====== Supplied data

-- ==== Sys2Proof/Machine/Power.lean ====
section
/-!
DEFINITION. Power, clocks, low power and pins: rails, input, cap loop, limiter, thermal trip, loop losses, Freewheel and deep idle, wake triggers,
tamper, alert and test port (R31, R33, R374 to R386, R396, R397).
-/
namespace Sys2Proof.Machine
open Sys2Proof

/-! ### Rails (R374, R375) -/

/-- Set-point of a rail as it acts: within ±10 % of nominal. -/
def State.railSet (s : State) (r : Nat) : Nat :=
  let n := railNominal r
  max (n * 9 / 10) (min (n * 11 / 10) (s.fld F.PWR_RAIL_SET_MV 0 r))

/-- The action of Table 15-2 for a fault of rail `r`. -/
def State.railAction (s : State) (r : Nat) : State :=
  if r < 16 then s.beginQuarter (r % 4) 1 (r < 4 || 12 ≤ r)
  else if r < 32 then (s.failStack (r - 16)).settle
  else if r < 46 then s.portDown (r - 32) 1 false
  else if r = 46 then s.powerOn 3 []
  else s.packageReset 6

/-- RAIL_FAULT (R375): rail `r` measured `mv` for 10 µs. -/
def execRailFault (r : Fin 48) (mv : BitVec 16) (s : State) : Res :=
  .next (if s.heldReset then s
    else
      let r := r.val
      let mv := mv.toNat
      let set := s.railSet r
      let s := (s.setFld F.PWR_RAIL_MEAS_MV mv 0 r).setFld F.PWR_RAIL_UV (if mv * 20 < set * 19 then 1 else 0) 0 r
      let s := s.setFld F.PWR_RAIL_OV (if set * 21 < mv * 20 then 1 else 0) 0 r
      if mv * 20 < set * 19 ∨ set * 21 < mv * 20 then
        ((s.setSticky F.PWR_RAIL_FAULT 0 r).notify 0x1D5 [r + mv * 2 ^ 16]).railAction r
      else s)

/-! ### Input (R376) -/

/-- A reading of the input voltage, in 10 mV, and what it does. -/
def State.inputAt (s : State) (v : Nat) (f : State → State) : State :=
  if s.heldReset then s else f (s.setFld F.PWR_STAT_V_IN v)

/-- The input fails: the device acts as on power loss. -/
def State.inputLost (s : State) (cause : Nat) : State :=
  let s := s.powerLoss
  (s.setPower { s.power with off := true }).setFld F.GLB_RST_STAT_PKG_CAUSE cause

/-- INPUT_UNDERVOLTAGE (R376): below 30 V for 100 µs. -/
def execInputUndervoltage (v : BitVec 13) (s : State) : Res :=
  .next (s.inputAt v.toNat (fun s => if v.toNat < 3000 then s.setFld F.PWR_STAT_UV 1 else s))

/-- INPUT_OVERVOLTAGE (R376): above 42 V for 100 µs. -/
def execInputOvervoltage (v : BitVec 13) (s : State) : Res :=
  .next (s.inputAt v.toNat (fun s => if 4200 < v.toNat then s.setFld F.PWR_STAT_OV 1 else s))

/-- INPUT_BROWNOUT (R376): below 27 V for 100 µs. -/
def execInputBrownout (v : BitVec 13) (s : State) : Res :=
  .next (s.inputAt v.toNat (fun s => if v.toNat < 2700 then s.inputLost 1 else s))

/-- INPUT_OVERLIMIT (R376): above 45 V for 10 µs; the converters stop. -/
def execInputOverlimit (v : BitVec 13) (s : State) : Res :=
  .next (s.inputAt v.toNat (fun s => if 4500 < v.toNat then s.inputLost 2 else s))

/-- INPUT_RECOVER (R376): inside 30 V to 42 V for 1 ms. -/
def execInputRecover (v : BitVec 13) (s : State) : Res :=
  .next (s.inputAt v.toNat (fun s =>
    if 3000 ≤ v.toNat ∧ v.toNat ≤ 4200 then (s.setFld F.PWR_STAT_UV 0).setFld F.PWR_STAT_OV 0 else s))

/-- INPUT_RESTART (R376): after a brownout the input has stayed above 30 V for 10 ms. -/
def execInputRestart (s : State) : Res :=
  .next (if s.power.off ∧ !s.power.porst ∧ s.fld F.GLB_RST_STAT_PKG_CAUSE = 1 then s.powerOn 1 [] else s)

/-! ### Cap, limiter, trip (R377 to R381) -/

/-- DUTY and COLS of a throttle level (Table 15-3). -/
def levelDuty (l : Nat) : Nat := if l ≤ 15 then 16 - l else 1
def levelCols (l : Nat) : Nat := if l ≤ 15 then 64 else 64 / 2 ^ (l - 15)

/-- The duty and columns applied (R379, R380). -/
def State.dutyEff (s : State) : Nat :=
  if s.flag F.PWR_LEVEL_TRIP then 1
  else if s.flag F.PWR_LEVEL_LIMIT then min (levelDuty s.level) (s.fld1 F.PWR_LIMIT_LIM_DUTY) else levelDuty s.level
def State.colsEff (s : State) : Nat := if s.flag F.PWR_LEVEL_TRIP then 1 else levelCols s.level

/-- The captain sets the level: `PWR_LEVEL` first, then the throttles that change with it (R377, R378). -/
def State.setLevel (s : State) (l : Nat) : State :=
  let old := s.level
  if l = old then s
  else
    let s := s.captainAct .PWR_LEVEL 0 0 l
    let s := if levelDuty l = levelDuty old then s
      else (List.range 4).foldl (fun s q => s.captainAct .STN_THROT q 0 (setBits (s.regVal .STN_THROT q) F.STN_THROT_DUTY.lo F.STN_THROT_DUTY.width (levelDuty l))) s
    if levelCols l = levelCols old then s
    else (List.range 16).foldl (fun s x => s.captainAct .STK_THROT x 0 (setBits (s.regVal .STK_THROT x) F.STK_THROT_COLS.lo F.STK_THROT_COLS.width (levelCols l))) s

/-- The loop of R378 at power `p`. -/
def State.capLoop (s : State) (p : Nat) : State :=
  let cap := s.capW
  let step := s.fld1 F.PWR_CTL_STEP_W
  if cap < p ∨ s.dieWarn ∨ s.stkWarn then
    let up := max 1 ((p - cap + step - 1) / step)
    (s.setLevel (min 21 (s.level + up))).setPower { s.power with lastChange := s.now }
  else if p + s.fld F.PWR_CTL_HYST_W < cap ∧ s.power.lastChange + s.fld F.PWR_CTL_DOWN_MS * 1000000 ≤ s.now then
    (s.setLevel (s.level - 1)).setPower { s.power with lastChange := s.now }
  else s

/-- A die reading (R380). -/
def State.setDie (s : State) (die q : Nat) : State := (s.setFld F.PWR_TEMP_DIE_MAX die).setFld F.PWR_TEMP_DIE_Q q

/-- POWER_LOOP (R377, R378): a period has ended, with its mean power and the highest die reading; the captain acts on them in service. -/
def execPowerLoop (watts : BitVec 12) (die : BitVec 8) (q : Quarter) (s : State) : Res :=
  .next (if s.heldReset ∨ s.now < s.power.loopAt + s.fld1 F.PWR_CTL_PERIOD_US * 1000 then s
    else
      let s := s.setPower { s.power with loopAt := s.now }
      let s := (s.setFld F.PWR_STAT_P_IN_W watts.toNat).setDie die.toNat q.val
      let s := s.setFld F.PWR_STAT_OVERCAP (if s.capW < watts.toNat then 1 else 0)
      let s := s.stkMax
      if s.fld F.TDM_ROLE_MODE = 0 ∧ s.flag F.GLB_STAT_READY ∧ s.power.deep ≠ 2 then s.capLoop watts.toNat else s)

/-- Threshold of the limiter as it acts. -/
def State.limitW (s : State) : Nat := min 2100 (s.fld F.PWR_LIMIT_MAX_W)

/-- LIMITER_ENGAGE (R379): the 10 µs mean exceeds MAX_W. -/
def execLimiterEngage (mean : Nat) (s : State) : Res :=
  .next (if !s.heldReset ∧ s.limitW < mean then s.setFld F.PWR_LEVEL_LIMIT 1 else s)

/-- LIMITER_RELEASE (R379): the 100 µs mean has fallen below MAX_W − 100 W. -/
def execLimiterRelease (mean : Nat) (s : State) : Res :=
  .next (if !s.heldReset ∧ mean + 100 < s.limitW then s.setFld F.PWR_LEVEL_LIMIT 0 else s)

/-- Trip limits as they act. -/
def State.dieTrip (s : State) : Nat := min 115 (s.fld F.PWR_THERM_DIE_TRIP_C)
def State.stkTrip (s : State) : Nat := min 105 (s.fld F.PWR_THERM_STK_TRIP_C)

/-- Readings of the 1 ms sensors: the highest die and one stack (R380). -/
def State.readTemps (s : State) (die q x temp : Nat) : State := ((s.setDie die q).setTemp x temp).stkMax

/-- THERMAL_TRIP (R380): a reading above its trip limit for 1 ms. -/
def execThermalTrip (die : BitVec 8) (q : Quarter) (x : Stack) (temp : BitVec 8) (s : State) : Res :=
  .next (if s.heldReset then s
    else
      let s := s.readTemps die.toNat q.val x.val temp.toNat
      if (s.dieTrip < die.toNat ∨ s.stkTrip < temp.toNat) ∧ !s.flag F.PWR_LEVEL_TRIP then
        (s.setFld F.PWR_LEVEL_TRIP 1).notify 0x1D9 [die.toNat + s.fld F.PWR_TEMP_STK_MAX * 2 ^ 8]
      else s)

/-- THERMAL_TRIP_LIFT (R380): every reading has stayed 10 °C below its trip limit for 1 s. -/
def execThermalTripLift (die : BitVec 8) (q : Quarter) (x : Stack) (temp : BitVec 8) (s : State) : Res :=
  .next (if s.heldReset then s
    else
      let s := s.readTemps die.toNat q.val x.val temp.toNat
      if die.toNat + 10 ≤ s.dieTrip ∧ s.fld F.PWR_TEMP_STK_MAX + 10 ≤ s.stkTrip then s.setFld F.PWR_LEVEL_TRIP 0 else s)

/-! ### Clocks (R383, R384) -/

/-- LOCK_LOSS (R384). The always-on domain has no loop. -/
def execLockLoss (d : Fin 60) (s : State) : Res :=
  .next (let d := d.val
    if s.heldReset ∨ d = 0 then s
    else
      let s := (s.count F.CLK_DOM_LOSSES 1 0 d).notify 0x1D6 [d]
      if d < 13 then s.beginQuarter ((d - 1) % 4) 2 (9 ≤ d)
      else if d < 29 then (s.failStack (d - 13)).settle
      else if d < 45 then (s.failStack (d - 29)).settle
      else if d < 59 then s.portDown (d - 45) 1 false
      else s.packageReset 7)

/-- REFERENCE_LOSS (R300, R384): the loops hold over, and network time loses its lock. -/
def execReferenceLoss (s : State) : Res :=
  .next (if s.heldReset ∨ s.flag F.CLK_STAT_HOLDOVER then s
    else (((s.setFld F.CLK_STAT_REF_OK 0).setFld F.CLK_STAT_HOLDOVER 1).notify 0x1DA []).setLock false)

/-- HOLDOVER_END (R384): the reference has been present for 1 ms. -/
def execHoldoverEnd (s : State) : Res :=
  .next (if s.heldReset then s else (s.setFld F.CLK_STAT_REF_OK 1).setFld F.CLK_STAT_HOLDOVER 0)

/-! ### Freewheel and deep idle (R31, R33, R385, R386) -/

/-- Every site of a quarter is idle: none loads, none runs, none is under test. -/
def State.sitesIdle (s : State) (q : Nat) : Bool :=
  s.stns.all (fun e => siteQ e.1 != q || (s.siteState e.1 != 2 && !e.2.run && !e.2.selftest))

/-- FREEWHEEL_ENTRY (R385): every site of the quarter has been idle for FW_US. -/
def execFreewheelEntry (q : Quarter) (s : State) : Res :=
  .next (if s.flag F.PWR_LP_CTL_FW_EN ∧ !s.closed q.val ∧ s.sitesIdle q.val ∧
        smGet 0 s.power.busyAt q.val + s.fld F.PWR_LP_CTL_FW_US * 1000 ≤ s.now ∧ s.power.deep = 0 ∧ s.flag F.GLB_STAT_READY ∧ !s.heldReset then
      s.setFld F.PWR_LP_STAT_GATED (s.fld F.PWR_LP_STAT_GATED ||| 2 ^ q.val)
    else s)

/-- The conditions of R386, but for how long they have held. -/
def State.deepReady (s : State) : Bool :=
  s.lm.looms.all (fun e => e.2.drafts.all (fun d => d.run.isNone && d.queue.isEmpty)) && s.lm.chains.isEmpty &&
    s.ord.reqs.isEmpty && s.movers.all (fun e => e.2.descs.isEmpty && e.2.fetching.isNone) && s.xlt.rvkQ.isEmpty && s.xlt.rvkRun.isEmpty &&
    s.tl.unack.isEmpty && s.tl.held.isEmpty && s.tl.hrds.isEmpty &&
    (List.range 14).all (fun p => (s.link p).idle && (s.link p).ingress.isEmpty) &&
    s.flag F.GLB_STAT_READY && s.fld F.TDM_ROLE_MODE == 0 && s.power.deep == 0 && !s.start.warm && s.start.prep == 0

/-- Entry to deep idle starts (Table 15-6): listening ports ask to sleep, the others go DOWN (R283). -/
def State.enterDeep (s : State) : State :=
  let s := (s.setPower { s.power with deep := 1 }).setFld F.PWR_LP_STAT_WAITING 0
  let s := (List.range 14).foldl (fun s p =>
    if s.portUp p then
      if s.flag F.PORT_CTL_LISTEN p then (s.sendLctl p 1 0).setLink p { s.link p with sleepReq := true } else s.portDown p 7 true
    else s) s
  s.deepStep

/-- DEEP_IDLE_ENTRY (R386): with DEEP_EN = 1 the conditions have held for DEEP_MS. -/
def execDeepIdleEntry (s : State) : Res :=
  .next (let ns := s.fld1 F.PWR_LP_CTL_DEEP_MS * 1000000
    if s.flag F.PWR_LP_CTL_DEEP_EN ∧ s.deepReady ∧ s.power.idleFrom + ns ≤ s.now ∧ (List.range 14).all (fun p => (s.link p).busyAt = 0 ∨ (s.link p).busyAt + ns ≤ s.now) then s.enterDeep
    else s)

/-- DEEP_CMD (R386): enters deep idle as soon as the conditions hold. -/
def execDeepCmd (w : Writer) (s : State) : Res :=
  .next (s.regWrite w .PWR_LP_CMD 0 (fun s =>
    (if s.deepReady then s.enterDeep else s.setFld F.PWR_LP_STAT_WAITING 1).respond .ok))

/-- DEEP_CANCEL (R386). -/
def execDeepCancel (w : Writer) (s : State) : Res :=
  .next (s.regWrite w .PWR_LP_CMD 0 (fun s => (s.setFld F.PWR_LP_STAT_WAITING 0).respond .ok))

/-- Deep idle as time passes: a waiting command enters once its conditions hold; a following clock loses its lock (R300). -/
def State.deepTick (s : State) : State :=
  if s.power.deep = 2 then (if s.fld F.HUB_TIME_CTL_SRC = 1 then s else s.setLock false)
  else if s.flag F.PWR_LP_STAT_WAITING ∧ s.deepReady then s.enterDeep else s

/-- Notes since when the quarters are idle and the conditions for deep idle hold (R385, R386). -/
def State.noteIdle (s : State) : State :=
  let qs := (List.range 4).filter (fun q => !s.sitesIdle q)
  let s := if qs.isEmpty then s else s.setPower { s.power with busyAt := qs.foldl (fun m q => smSet 0 m q (s.now + 1)) s.power.busyAt }
  if s.deepReady then s else s.setPower { s.power with idleFrom := s.now + 1 }

/-- An interrupt source that wakes the device (R358). -/
def State.wakesFor (s : State) (n : Nat) : Bool :=
  s.flag F.INTC_SRC_CFG_EN 0 n && s.srcPending n && s.groupDelivers (s.fld F.INTC_SRC_CFG_GRP 0 n)

/-- WAKE_TRIGGER (R31, R33): a packet wakes over a listening port, a Thrumlink message over one that listens or is UP. A host-vector group also wakes the port that carries its message (R358). -/
def execWakeTrigger (c : WakeCause) (s : State) : Res :=
  .next (if s.heldReset then s
    else match c with
      | .packet p => if s.flag F.PORT_CTL_LISTEN p.val then s.wakeDevice.wakePort p.val else s
      | .thrumlink p => if s.flag F.PORT_CTL_LISTEN p.val ∨ s.portUp p.val then s.wakeDevice.wakePort p.val else s
      | .sideband => s.wakeDevice
      | .source n =>
        if s.wakesFor n.val then
          let s := s.wakeDevice
          if s.fld F.INTC_GRP_CFG_TGT 0 (s.fld F.INTC_SRC_CFG_GRP 0 n.val) = 2 then
            (match s.streamPort with | some p => s.wakePort p | none => (s.wakePort 12).wakePort 13)
          else s
        else s)

/-! ### Pins (R380, R381, R394, R396, R397) -/

/-- `STAT[3:0]` (Table 15-9): codes 0x0, 0xC and 0xD are the hardware's. -/
def State.statPins (s : State) : Nat :=
  if s.heldReset then 0
  else if s.flag F.PWR_LEVEL_TRIP then 13
  else if s.fld F.TDM_ROLE_MODE = 2 ∧ s.tdm.noneOver then 12 else s.fld F.PWR_STATPIN_CODE

/-- Duty of fan output `i` in percent. -/
def State.fanOut (s : State) (i : Nat) : Nat :=
  if !s.power.fans || s.flag F.PWR_LEVEL_TRIP || (s.fld F.TDM_ROLE_MODE == 2 && s.tdm.noneOver) then 100
  else min 100 (if i = 0 then s.fld F.PWR_FAN_DUTY0 else s.fld F.PWR_FAN_DUTY1)

/-- `ALERT_N` is asserted (R396). The holding outputs of R394 stand for 100 ms first. -/
def State.alertN (s : State) : Bool :=
  !s.heldReset && (s.flag F.PWR_STAT_UV || s.flag F.PWR_STAT_OV || s.dieWarn || s.stkWarn || s.flag F.PWR_LEVEL_TRIP || s.flag F.PWR_LEVEL_LIMIT ||
    (s.fld F.TDM_ROLE_MODE == 2 && s.tdm.noneOver) || s.power.tamper)

/-- The sideband's own address (R396). -/
def State.sideAddr (s : State) : Nat := 0x60 + s.power.straps % 8

/-- The packet error code of a frame: CRC-8 with polynomial 0x07 (R396; log 126). -/
def pec (bs : List (BitVec 8)) : BitVec 8 := BitVec.ofNat 8 (bs.foldl (fun r b => chkByte 8 7 false r b.toNat) 0)

/-- ALERT_RESPONSE (R396): the device answers the Alert Response Address 0x0C with its own address. -/
def execAlertResponse (s : State) : Res :=
  .next (if s.alertN then
      let b := BitVec.ofNat 8 (2 * s.sideAddr)
      s.emit (.frame [b, pec [0x19, b]])
    else s)

/-- TAMPER (R397): `TAMPER_N` has been low for 1 ms. -/
def execTamper (s : State) : Res :=
  .next (if s.power.tamper then s
    else
      let s := s.setPower { s.power with tamper := true }
      if s.heldReset then s else s.event srcPower 5)

/-- TAMPER_N_RELEASE (R397). -/
def execTamperNRelease (s : State) : Res := .next (s.setPower { s.power with tamper := false })

/-- Whether the test port executes an instruction (Tables 13-9 and 15-8). -/
def State.tapAllows (s : State) : TapCode → Bool
  | .bypass => true
  | .idcode => true
  | .samplePreload => true
  | .extest => !s.flag F.SEC_STAT_CONF
  | .other _ => s.flag F.SEC_STAT_DEBUG_EFF && !s.flag F.SEC_STAT_CONF

/-- TAP_INSTRUCTION (R397): a refused instruction leaves the port in BYPASS (log 110). -/
def execTapInstruction (i : TapCode) (s : State) : Res :=
  .next (s.setPower { s.power with tap := if s.tapAllows i then i else .bypass })

end Sys2Proof.Machine
end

============

_Exercise objective:_ Your answer should be one number: how many lines of the material include the word "setLevel".

_Reply:_ 3